-- ==== Sys2Proof/Machine/Params.lean ====
section
/-! DEFINITION. The parameters the spec fixes (00_scope.md R5) and the constant bytes the CORE emits. -/

namespace Sys2Proof.Machine

/-- `POLY`, the reflected CRC-32 polynomial (R5, R110). -/
def crcPoly : Word := 0xEDB88320#32

/-- `CRC_INIT` (R5, R113). -/
def crcInit : Word := 0xFFFFFFFF#32

/-- `CRC_XOROUT` (R5, R114). -/
def crcXorOut : Word := 0xFFFFFFFF#32

/-- `ADLER_MOD` (R5, R120). -/
def adlerMod : Nat := 65521

/-- `MAX_LEN`, the largest scanline block (R5, R150). -/
def maxLen : Nat := 65535

/-- `FILL`, the border sample (R5, R156). -/
def fillByte : Byte := 255

/-- `FILTER`, the filter-type byte "None" (R5, R155). -/
def filterByte : Byte := 0

/-- The zlib header, CMF then FLG (R171). -/
def zlibHeader : List Byte := [0x78, 0x9C]

/-- The stored-block header: final block, stored (R172). -/
def storedHeader : List Byte := [0x01]

/-- `SIGB`, the PNG signature (R194). -/
def sigBytes : List Byte := [137, 80, 78, 71, 13, 10, 26, 10]

/-- `ascii("IHDR")` (R8, R193). -/
def typeIhdr : List Byte := [0x49, 0x48, 0x44, 0x52]

/-- `ascii("IDAT")` (R8, R193). -/
def typeIdat : List Byte := [0x49, 0x44, 0x41, 0x54]

/-- The last five bytes of the IHDR record: bit depth 8, then colour type, compression, filter and interlace 0 (R198). -/
def ihdrFixed : List Byte := [8, 0, 0, 0, 0]

/-- `IENDB`, the fixed IEND chunk (R202). -/
def iendBytes : List Byte := [0x00, 0x00, 0x00, 0x00, 0x49, 0x45, 0x4E, 0x44, 0xAE, 0x42, 0x60, 0x82]

end Sys2Proof.Machine
end

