-- ==== Sys2Proof/Machine/Endian.lean ====
section
/-! DEFINITION. The endian utility (42_endian_utility.md): the commands BE32 and PUTBE32. `HOST_ORDER` is little, so
`to_big_endian_u32` is `bswap32` (R142). -/

namespace Sys2Proof.Machine

/-- `to_big_endian_u32(v)` with `HOST_ORDER = little` (R142; log entry 14). -/
def toBigEndian (v : Word) : Word := bswap32 v

/-- BE32 (R141). -/
def execBe32 (s : State) : Result := .next (succeed (setRes (toBigEndian s.val) (startCommand .be32 s)))

/-- PUTBE32 (R143). -/
def execPutbe32 (s : State) : Result := .next (emit (be32 s.val) (startCommand .putbe32 s))

end Sys2Proof.Machine
end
+++
Exercise directions: Set down the full listing a second time, exactly as given.

Answer to this problem:
-- ==== Sys2Proof/Machine/Params.lean ====
section
/-! DEFINITION. The parameters the spec fixes (00_scope.md R5) and the constant bytes the CORE emits. -/

namespace Sys2Proof.Machine

/-- `POLY`, the reflected CRC-32 polynomial (R5, R110). -/
def crcPoly : Word := 0xEDB88320#32

/-- `CRC_INIT` (R5, R113). -/
def crcInit : Word := 0xFFFFFFFF#32

/-- `CRC_XOROUT` (R5, R114). -/
def crcXorOut : Word := 0xFFFFFFFF#32

/-- `ADLER_MOD` (R5, R120). -/
def adlerMod : Nat := 65521

/-- `MAX_LEN`, the largest scanline block (R5, R150). -/
def maxLen : Nat := 65535

/-- `FILL`, the border sample (R5, R156). -/
def fillByte : Byte := 255

/-- `FILTER`, the filter-type byte "None" (R5, R155). -/
def filterByte : Byte := 0

/-- The zlib header, CMF then FLG (R171). -/
def zlibHeader : List Byte := [0x78, 0x9C]

/-- The stored-block header: final block, stored (R172). -/
def storedHeader : List Byte := [0x01]

/-- `SIGB`, the PNG signature (R194). -/
def sigBytes : List Byte := [137, 80, 78, 71, 13, 10, 26, 10]

/-- `ascii("IHDR")` (R8, R193). -/
def typeIhdr : List Byte := [0x49, 0x48, 0x44, 0x52]

/-- `ascii("IDAT")` (R8, R193). -/
def typeIdat : List Byte := [0x49, 0x44, 0x41, 0x54]

/-- The last five bytes of the IHDR record: bit depth 8, then colour type, compression, filter and interlace 0 (R198). -/
def ihdrFixed : List Byte := [8, 0, 0, 0, 0]

/-- `IENDB`, the fixed IEND chunk (R202). -/
def iendBytes : List Byte := [0x00, 0x00, 0x00, 0x00, 0x49, 0x45, 0x4E, 0x44, 0xAE, 0x42, 0x60, 0x82]

end Sys2Proof.Machine
end

-- ==== Sys2Proof/Machine/Endian.lean ====
section
/-! DEFINITION. The endian utility (42_endian_utility.md): the commands BE32 and PUTBE32. `HOST_ORDER` is little, so
`to_big_endian_u32` is `bswap32` (R142). -/

namespace Sys2Proof.Machine

/-- `to_big_endian_u32(v)` with `HOST_ORDER = little` (R142; log entry 14). -/
def toBigEndian (v : Word) : Word := bswap32 v

/-- BE32 (R141). -/
def execBe32 (s : State) : Result := .next (succeed (setRes (toBigEndian s.val) (startCommand .be32 s)))

/-- PUTBE32 (R143). -/
def execPutbe32 (s : State) : Result := .next (emit (be32 s.val) (startCommand .putbe32 s))

end Sys2Proof.Machine
end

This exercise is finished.